Do I need steam holes in these heads?
No! A 383 uses a 350 block and it has no provisions for steam holes. It also cools like a 350 so only minor cooling system upgrades are
What is the cost of this kind of buildup?
This is a tricky question and probably the most asked one! A 383 can be very pricey. The crank will cost a pretty penny to find a used one.
There are several aftermarket companies selling '383' cranks that don't require any work so said. A crank can cost anywhere from 250
to over 1800$ depending on the kind and quality of the crank you buy. Pistons also fall into this wildly ranging category. You can
spend 150 on cheap cast pistons or over 500 on light forged units. The balance job can cost from 120 to 240 depending on the shop,
kind of balance job and the area you live in. Block work is not too bad. The only extra is the notching and that can be from 100-175
for the work. The rods are also another area of wide variety. You can get stock reworked 400 rods with ARP bolts for 100$ and you can
order the 700$ sportsman rods and so on. If you order aftermarket rods that are profiled for stroker motors you will save yourself
the grinding of the rods and/or the reduced base circle cam. If you get stock rods or non profiled rods you will either have to grind
them yourself or pay your shop 50-100$ for this. You will also need to do this before the motor is balanced!!! I have built them for
around 1600 and as much as 10,000 so far so do some leg work and pricing!
How much power will the stock 400 crank handle?
I have used a prepped 400 crank to 700+HP I have used basically stock cranks to over 550 HP so a stock nodular iron crank is fine for most
buildups. The crank is strong because of the beefier construction of the crank.
What is the red line on these motors?
The red line varies from motor to motor depending on the parts installed and work done etc... A basic short rod 383 will live to 5500
and a 5.7" rod motor will go to 6500. Motors with forged internals and special work done can of course go higher. As a basic rule
of thumb you can go 1000 RPM per 10PSI of oil pressure. If you have 70 PSI you can make 6000 with a 10 PSI safety margin. This rule
will affect every kind of motor. It's kinda of an either/or here. You can go as high as your oil pressure permits or the internal parts
permit whichever is lower!
What size cam will I need?
Probably the second most asked question is cam sizing. This is another tricky thing to pick. Since every single aspect of the engine and
vehicle it's installed in will affect this I will just give another rule of thumb. 99% of rated ranges on products are based on
the 350. If you have built a 383 you can add 10 degrees of duration to the motor and get very similar characteristics. For example;
A 350 would probably have a moderate to rough idle with a 224 duration cam, measured @ .050 lift. The 383 will take a 234 duration
cam to make almost the same idle and vacuum as the 350. These motors also like to breath so longer duration larger lift cams work
well in them. Don't overcam! Just because you have a bigger engine don't go stuff the largest cam you can find into it. Most street
engines use less than 234 degrees of duration @ .050! The motor is bigger so it will make more power with less cam so a 383 with a
214 cam will make more power than a 220 duration cam 350 if all else was the same.

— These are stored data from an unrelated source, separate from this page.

/-- R113: a fault is precise. Whenever an event other than `Reset` changes the latch, it was clear
before, it has taken the code of that fault, and nothing else has changed (`PC` among it). -/
def Obligations.FaultIsPrecise : Prop :=
  ∀ (s t : State) (e : Event), e ≠ .reset → s.apply e = .next t → t.fault ≠ s.fault →
    s.fault = .clear ∧ t = { s with fault := t.fault } ∧
    ((e = .tick ∧ t.fault = s.tickFault) ∨
     (∃ bytes, e = .loadProgram bytes ∧ 3584 < bytes.length ∧ t.fault = .loadError))

/-- R114, with the conditions of R106's table: the fetch fault comes first and each instruction has at
most one fault of its own. -/
def Obligations.TickFaultIsTheTables : Prop :=
  ∀ s t : State, s.fault = .clear → step s = .next t → t.fault = s.tickFault

/-- R10: on every state whose `SP` is legal (R19), a `Tick` yields a next state, and either the latch is
as it was or it alone has changed; from then on a `Tick` leaves the state as it is, and the latch stays
set until `Reset`. -/
def Obligations.TickYieldsStateOrFault : Prop :=
  ∀ s : State, s.sp.toNat ≤ 16 → ∃ t, step s = .next t ∧
    (t.fault = s.fault ∨ (s.fault = .clear ∧ t = { s with fault := t.fault })) ∧
    (t.fault ≠ .clear → step t = .next t ∧
      ∀ (e : Event) (u : State), e ≠ .reset → t.apply e = .next u → u.fault = t.fault)

/-! ### Control flow -/

/-- R66: `0nnn` only advances, whatever `STRICT_UNIMPL` says. -/
def Obligations.NopOnlyAdvances : Prop :=
  ∀ (nnn : Addr) (s : State), ∃ t, exec (.nop nnn) s = .next t ∧ Advanced 2 s t ∧
    SameRegsBut [] s t ∧ SameBesidesRegsPc s t

/-- R67 and R110: `RETURN` with `SP = 0` faults; otherwise it pops, with no further advance, and the
popped entry stays as it was. -/
def Obligations.ReturnPopsOrUnderflows : Prop :=
  ∀ s : State,
    (s.sp.toNat = 0 → ∃ t, exec .ret s = .next t ∧ FaultTaken .stackUnderflow s t) ∧
    (∀ k (h : k < 16), s.sp.toNat = k + 1 → ∃ t, exec .ret s = .next t ∧
      t.sp.toNat = k ∧ t.pc = s.stack[k] ∧ t.stack = s.stack ∧ SameRegsBut [] s t ∧
      SameOutside s t ∧ t.i = s.i ∧ t.fb = s.fb ∧ t.fault = s.fault ∧ t.draws = s.draws)

/-- The model's own stop (log entry 5): `RETURN` with `SP` above 16, which R19 excludes, has no entry to
pop. Derived from R19 and R20. -/
def Obligations.ReturnWithoutEntryStops : Prop :=
  ∀ s : State, 16 < s.sp.toNat → exec .ret s = .fault (.stackEntryAbsent (s.sp.toNat - 1))

/-- R68: `JP nnn` lands exactly on `nnn`. -/
def Obligations.JumpLandsOnTarget : Prop :=
  ∀ (nnn : Addr) (s : State), ∃ t, exec (.jp nnn) s = .next t ∧ t.pc.toNat = nnn.toNat ∧
    SameRegsBut [] s t ∧ SameBesidesRegsPc s t

/-- R69 and R109: `CALL` at capacity faults; otherwise it pushes the address after itself and jumps. -/
def Obligations.CallPushesOrOverflows : Prop :=
  ∀ (nnn : Addr) (s : State),
    (16 ≤ s.sp.toNat → ∃ t, exec (.call nnn) s = .next t ∧ FaultTaken .stackOverflow s t) ∧
    (∀ h : s.sp.toNat < 16, ∃ t, exec (.call nnn) s = .next t ∧
      t.stack[s.sp.toNat].toNat = (s.pc.toNat + 2) % 65536 ∧
      (∀ k (hk : k < 16), k ≠ s.sp.toNat → t.stack[k] = s.stack[k]) ∧
      t.sp.toNat = s.sp.toNat + 1 ∧ t.pc.toNat = nnn.toNat ∧ SameRegsBut [] s t ∧
      SameOutside s t ∧ t.i = s.i ∧ t.fb = s.fb ∧ t.fault = s.fault ∧ t.draws = s.draws)

/-- Derived from R67 and R69: `CALL` and then at once `RETURN` continues at the address after the
`CALL`, with the stack pointer as before. -/
def Obligations.CallThenReturnResumes : Prop :=
  ∀ (nnn : Addr) (s : State), s.sp.toNat < 16 →
    ∃ t u, exec (.call nnn) s = .next t ∧ exec .ret t = .next u ∧
      Advanced 2 s u ∧ u.sp = s.sp ∧ SameRegsBut [] s u ∧ u.fault = s.fault

/-- R70 to R73: the four skips advance by 4 when their condition holds and by 2 otherwise, and change
nothing else. -/
def Obligations.SkipsAdvance : Prop :=
  (∀ (x : Reg) (kk : Byte) (s : State), ∃ t, exec (.seImm x kk) s = .next t ∧
    (s.reg x = kk → Advanced 4 s t) ∧ (s.reg x ≠ kk → Advanced 2 s t) ∧
    SameRegsBut [] s t ∧ SameBesidesRegsPc s t) ∧
  (∀ (x : Reg) (kk : Byte) (s : State), ∃ t, exec (.sneImm x kk) s = .next t ∧
    (s.reg x ≠ kk → Advanced 4 s t) ∧ (s.reg x = kk → Advanced 2 s t) ∧
    SameRegsBut [] s t ∧ SameBesidesRegsPc s t) ∧
  (∀ (x y : Reg) (s : State), ∃ t, exec (.seReg x y) s = .next t ∧
    (s.reg x = s.reg y → Advanced 4 s t) ∧ (s.reg x ≠ s.reg y → Advanced 2 s t) ∧
    SameRegsBut [] s t ∧ SameBesidesRegsPc s t) ∧
  (∀ (x y : Reg) (s : State), ∃ t, exec (.sneReg x y) s = .next t ∧
    (s.reg x ≠ s.reg y → Advanced 4 s t) ∧ (s.reg x = s.reg y → Advanced 2 s t) ∧
    SameRegsBut [] s t ∧ SameBesidesRegsPc s t)

/-- R74: `JP V0, nnn` lands exactly on `nnn + V0`, not reduced and not wrapped. -/
def Obligations.OffsetJumpLandsOnSum : Prop :=
  ∀ (nnn : Addr) (s : State), ∃ t, exec (.jpV0 nnn) s = .next t ∧
    t.pc.toNat = nnn.toNat + (s.reg 0).toNat ∧ SameRegsBut [] s t ∧ SameBesidesRegsPc s t

/-- R65: every instruction that completes changes `PC` in exactly one of the three ways; one that faults
does not change it. -/
def Obligations.PcChangesInThreeWays : Prop :=
  ∀ (i : Instr) (s t : State), s.fault = .clear → exec i s = .next t →
    (t.fault = .clear → t.pc.toNat = s.pcAfter i) ∧ (t.fault ≠ .clear → t.pc = s.pc)

/-- Derived from R77 and R135: once a run has ended on a self-jump, any number of `Tick`s leaves the
state as it is. -/
def Obligations.EndedRunStaysPut : Prop :=
  ∀ (s : State) (k : Nat), s.Ended → Sys2Proof.core.run k s = .next s

/-! ### Data and ALU -/

/-- R80 and R82: the loads write `Vx` and nothing else. -/
def Obligations.LoadsWriteDestination : Prop :=
  (∀ (x : Reg) (kk : Byte) (s : State), ∃ t, exec (.ldImm x kk) s = .next t ∧
    t.reg x = kk ∧ SameRegsBut [x] s t ∧ Advanced 2 s t ∧ SameBesidesRegsPc s t) ∧
  (∀ (x y : Reg) (s : State), ∃ t, exec (.ldReg x y) s = .next t ∧
    t.reg x = s.reg y ∧ SameRegsBut [x] s t ∧ Advanced 2 s t ∧ SameBesidesRegsPc s t)

/-- R81: `ADD Vx, kk` wraps modulo 256 and records no carry (`VF` is kept unless it is `Vx`). -/
def Obligations.AddImmediateWraps : Prop :=
  ∀ (x : Reg) (kk : Byte) (s : State), ∃ t, exec (.addImm x kk) s = .next t ∧
    (t.reg x).toNat = ((s.reg x).toNat + kk.toNat) % 256 ∧ SameRegsBut [x] s t ∧
    Advanced 2 s t ∧ SameBesidesRegsPc s t

/-- R83 to R85: OR, AND and XOR bit by bit; `VF` is not reset. -/
def Obligations.LogicalOperations : Prop :=
  (∀ (x y : Reg) (s : State), ∃ t, exec (.orReg x y) s = .next t ∧
    (∀ k, (t.reg x).getLsbD k = ((s.reg x).getLsbD k || (s.reg y).getLsbD k)) ∧
    SameRegsBut [x] s t ∧ Advanced 2 s t ∧ SameBesidesRegsPc s t) ∧
  (∀ (x y : Reg) (s : State), ∃ t, exec (.andReg x y) s = .next t ∧
    (∀ k, (t.reg x).getLsbD k = ((s.reg x).getLsbD k && (s.reg y).getLsbD k)) ∧
    SameRegsBut [x] s t ∧ Advanced 2 s t ∧ SameBesidesRegsPc s t) ∧
  (∀ (x y : Reg) (s : State), ∃ t, exec (.xorReg x y) s = .next t ∧
    (∀ k, (t.reg x).getLsbD k = ((s.reg x).getLsbD k ^^ (s.reg y).getLsbD k)) ∧
    SameRegsBut [x] s t ∧ Advanced 2 s t ∧ SameBesidesRegsPc s t)

/-- R86: the sum of both operands, read before `VF` is written; `VF` is the carry, unless `Vx` is `VF`,
where the result, written last, stays. -/
def Obligations.AddRegistersCarries : Prop :=
  ∀ (x y : Reg) (s : State), ∃ t, exec (.addReg x y) s = .next t ∧
    (t.reg x).toNat = ((s.reg x).toNat + (s.reg y).toNat) % 256 ∧
    (x ≠ 15 → (t.reg 15).toNat = if 255 < (s.reg x).toNat + (s.reg y).toNat then 1 else 0) ∧
    SameRegsBut [x, 15] s t ∧ Advanced 2 s t ∧ SameBesidesRegsPc s t

/-- R87, with the statements in the order written (R79): `f` is the not-borrow flag. -/
def Obligations.SubtractSequential : Prop :=
  ∀ (x y : Reg) (s : State) (f : Nat), s.params.vfAliasOrder = .sequential →
    f = (if (s.reg y).toNat ≤ (s.reg x).toNat then 1 else 0) →
    ∃ t, exec (.sub x y) s = .next t ∧
      (x ≠ 15 → (t.reg 15).toNat = f) ∧
      (x ≠ 15 → y ≠ 15 → (t.reg x).toNat = ((s.reg x).toNat + 256 - (s.reg y).toNat) % 256) ∧
      (x = 15 → y ≠ 15 → (t.reg x).toNat = (f + 256 - (s.reg y).toNat) % 256) ∧
      (x ≠ 15 → y = 15 → (t.reg x).toNat = ((s.reg x).toNat + 256 - f) % 256) ∧
      (x = 15 → y = 15 → (t.reg x).toNat = 0) ∧
      SameRegsBut [x, 15] s t ∧ Advanced 2 s t ∧ SameBesidesRegsPc s t

/-- R89, with the statements in the order written (R79): `f` is the not-borrow flag of `Vy - Vx`. -/
def Obligations.SubtractReversedSequential : Prop :=
  ∀ (x y : Reg) (s : State) (f : Nat), s.params.vfAliasOrder = .sequential →
    f = (if (s.reg x).toNat ≤ (s.reg y).toNat then 1 else 0) →
    ∃ t, exec (.subn x y) s = .next t ∧
      (x ≠ 15 → (t.reg 15).toNat = f) ∧
      (x ≠ 15 → y ≠ 15 → (t.reg x).toNat = ((s.reg y).toNat + 256 - (s.reg x).toNat) % 256) ∧
      (x = 15 → y ≠ 15 → (t.reg x).toNat = ((s.reg y).toNat + 256 - f) % 256) ∧
      (x ≠ 15 → y = 15 → (t.reg x).toNat = (f + 256 - (s.reg x).toNat) % 256) ∧
      (x = 15 → y = 15 → (t.reg x).toNat = 0) ∧
      SameRegsBut [x, 15] s t ∧ Advanced 2 s t ∧ SameBesidesRegsPc s t

/-- R88 and R90, with the statements in the order written (R79): shifts of `Vx` in place by one bit, the
bit shifted out in `VF`; `y` is ignored. -/
def Obligations.ShiftsSequential : Prop :=
  (∀ (x y : Reg) (s : State), s.params.vfAliasOrder = .sequential →
    ∃ t, exec (.shr x y) s = .next t ∧
      (x ≠ 15 → (t.reg x).toNat = (s.reg x).toNat / 2 ∧
        (t.reg 15).toNat = (s.reg x).toNat % 2) ∧
      (x = 15 → (t.reg x).toNat = 0) ∧
      SameRegsBut [x, 15] s t ∧ Advanced 2 s t ∧ SameBesidesRegsPc s t) ∧
  (∀ (x y : Reg) (s : State), s.params.vfAliasOrder = .sequential →
    ∃ t, exec (.shl x y) s = .next t ∧
      (x ≠ 15 → (t.reg x).toNat = (s.reg x).toNat * 2 % 256 ∧
        (t.reg 15).toNat = (s.reg x).toNat / 128) ∧
      (x = 15 → (t.reg x).toNat = (s.reg x).toNat / 128 * 2) ∧
      SameRegsBut [x, 15] s t ∧ Advanced 2 s t ∧ SameBesidesRegsPc s t)

/-- Derived from decision D7 (92_eei_decisions.md): under `latched` the result is that of the operands of
before the instruction, and it is written last. The setting is not this hardware's (log entry 3). -/
def Obligations.LatchedResults : Prop :=
  ∀ (x y : Reg) (s : State), s.params.vfAliasOrder = .latched →
    (∃ t, exec (.sub x y) s = .next t ∧
      (t.reg x).toNat = ((s.reg x).toNat + 256 - (s.reg y).toNat) % 256 ∧
      SameRegsBut [x, 15] s t ∧ Advanced 2 s t ∧ SameBesidesRegsPc s t) ∧
    (∃ t, exec (.subn x y) s = .next t ∧
      (t.reg x).toNat = ((s.reg y).toNat + 256 - (s.reg x).toNat) % 256 ∧
      SameRegsBut [x, 15] s t ∧ Advanced 2 s t ∧ SameBesidesRegsPc s t) ∧
    (∃ t, exec (.shr x y) s = .next t ∧ (t.reg x).toNat = (s.reg x).toNat / 2 ∧
      SameRegsBut [x, 15] s t ∧ Advanced 2 s t ∧ SameBesidesRegsPc s t) ∧
    (∃ t, exec (.shl x y) s = .next t ∧ (t.reg x).toNat = (s.reg x).toNat * 2 % 256 ∧
      SameRegsBut [x, 15] s t ∧ Advanced 2 s t ∧ SameBesidesRegsPc s t)

/-- R91: `LD I, nnn` writes `I`, zero-extended, and nothing else. -/
def Obligations.LoadIndexRegister : Prop :=
  ∀ (nnn : Addr) (s : State), ∃ t, exec (.ldI nnn) s = .next t ∧ t.i.toNat = nnn.toNat ∧
    SameRegsBut [] s t ∧ Advanced 2 s t ∧ SameOutside s t ∧ t.sp = s.sp ∧ t.stack = s.stack ∧
    t.fb = s.fb ∧ t.fault = s.fault ∧ t.draws = s.draws

/-- Derived from R92 and R27: `RND` writes the draw of this `Tick` under the mask, whatever the draw is,
and the next draw is a fresh one. The draw is a free value (log entry 1). -/
def Obligations.RandomUnderMask : Prop :=
  ∀ (x : Reg) (kk : Byte) (s : State), ∃ t, exec (.rnd x kk) s = .next t ∧
    t.reg x = Config.randomByte s.draws &&& kk ∧ t.reg x &&& ~~~kk = 0 ∧
    t.draws = s.draws + 1 ∧ SameRegsBut [x] s t ∧ Advanced 2 s t ∧ SameOutside s t ∧
    SameSpecials s t ∧ t.fb = s.fb

/-- Derived from R15: `VF` changes only by one of the six flag-writing instructions or as the ordinary
destination of an instruction whose `x` is 15. -/
def Obligations.FlagWrittenOnlyByItsWriters : Prop :=
  ∀ (i : Instr) (s t : State), exec i s = .next t → t.reg 15 ≠ s.reg 15 →
    writesFlag i = true ∨ destinationOf i = some 15

/-! ### Display -/

/-- R95: `CLS` clears every cell and nothing else. -/
def Obligations.ClearScreen : Prop :=
  ∀ s : State, ∃ t, exec .cls s = .next t ∧ (∀ cx cy, t.cell cx cy = false) ∧
    SameRegsBut [] s t ∧ Advanced 2 s t ∧ SameOutside s t ∧ SameSpecials s t ∧ t.draws = s.draws

/-- Derived from R96 and R97: the loop of `DRAW` is one XOR with the sprite's cells, in closed form, and
`VF` is 1 exactly if a cell was set and is touched. -/
def Obligations.DrawIsXorOfSprite : Prop :=
  ∀ (x y : Reg) (n : Nibble) (s : State), s.SpriteInRange n →
    ∃ t, exec (.draw x y n) s = .next t ∧
      (∀ cx cy, t.cell cx cy = (s.cell cx cy ^^ s.spriteTouches x y n cx cy)) ∧
      (t.reg 15 = 0 ∨ t.reg 15 = 1) ∧
      (t.reg 15 = 1 ↔ ∃ cx cy, s.cell cx cy = true ∧ s.spriteTouches x y n cx cy = true) ∧
      SameRegsBut [15] s t ∧ Advanced 2 s t ∧ SameOutside s t ∧ SameSpecials s t ∧
      t.draws = s.draws

/-- R112: a sprite whose last byte lies above 0xFFF takes DataOutOfRange before anything is written. -/
def Obligations.DrawOutOfRangeFaults : Prop :=
  ∀ (x y : Reg) (n : Nibble) (s : State), 1 ≤ n.toNat → 0xFFF < s.i.toNat + n.toNat - 1 →
    ∃ t, exec (.draw x y n) s = .next t ∧ FaultTaken .dataOutOfRange s t

/-- Derived from R97: the same `DRAW` twice, with neither coordinate in `VF`, restores every cell, and
`VF` is then 1 exactly if some touched cell was false before the first. -/
def Obligations.DrawTwiceRestores : Prop :=
  ∀ (x y : Reg) (n : Nibble) (s : State), x ≠ 15 → y ≠ 15 → s.SpriteInRange n →
    ∃ t u, exec (.draw x y n) s = .next t ∧ exec (.draw x y n) t = .next u ∧
      (∀ cx cy, u.cell cx cy = s.cell cx cy) ∧
      (u.reg 15 = 1 ↔ ∃ cx cy, s.cell cx cy = false ∧ s.spriteTouches x y n cx cy = true)

/-! ### Unrecognised words -/

/-- R99: on this hardware (lenient) each of the five groups only advances by 2. -/
def Obligations.UnrecognisedIsNoOp : Prop :=
  ∀ (x y : Reg) (n : Nibble) (nnn : Addr) (s : State), s.params.strictUnimpl = false →
    ∀ i ∈ [Instr.unrecognisedU5 x y n, Instr.unrecognisedU8 x y n, Instr.unrecognisedU9 x y n,
        Instr.unrecognisedUE nnn, Instr.unrecognisedUF nnn],
      ∃ t, exec i s = .next t ∧ Advanced 2 s t ∧ SameRegsBut [] s t ∧ SameBesidesRegsPc s t

/-- R108, and the switch of R100: with `STRICT_UNIMPL` each of the five groups takes
UnimplementedOpcode and writes nothing else; without it no instruction takes it; and on the 24
recognised rows, `0nnn` among them, the switch has no effect. -/
def Obligations.UnrecognisedStrictFaults : Prop :=
  (∀ (x y : Reg) (n : Nibble) (nnn : Addr) (s : State), s.params.strictUnimpl = true →
    ∀ i ∈ [Instr.unrecognisedU5 x y n, Instr.unrecognisedU8 x y n, Instr.unrecognisedU9 x y n,
        Instr.unrecognisedUE nnn, Instr.unrecognisedUF nnn],
      ∃ t, exec i s = .next t ∧ FaultTaken .unimplementedOpcode s t) ∧
  (∀ (i : Instr) (s t : State), s.params.strictUnimpl = false → s.fault = .clear →
    exec i s = .next t → t.fault ≠ .unimplementedOpcode) ∧
  (∀ (i : Instr) (s : State) (b : Bool), i.row < 24 →
    exec i (s.setStrict b) = afterwards (State.setStrict b) (exec i s))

What intake and manifold should I use?
Intake should be a high rise aluminum and a moderate carb. The 383 likes to breath so a bigger intake manifold like the RPM or Stealth
would be a better choice but the performer and action + manifolds will work. Carb also depends on application but on the street under
6000 RPM you could get away with a 650! A 750 would make more power but is the largest you should go unless you are all out racing!
Are there any special things I need to pay attention to when assembling the motor?
Yes you must check cam to rod clearance and block to rod clearance. Both should be .050" minimum! All other specs will be the same as a 350 or whatever the manufacture specifies.
Should I run a high volume oil pump?
Only if you have a deep extra capacity oil pan. I personally do not like or condone high volume oil pumps on any engine. A stock oil pan will be sucked dry by a high volume pump @ 4500 RPM under hard acceleration. I have rebuilt more than a few motors that burnt up this way.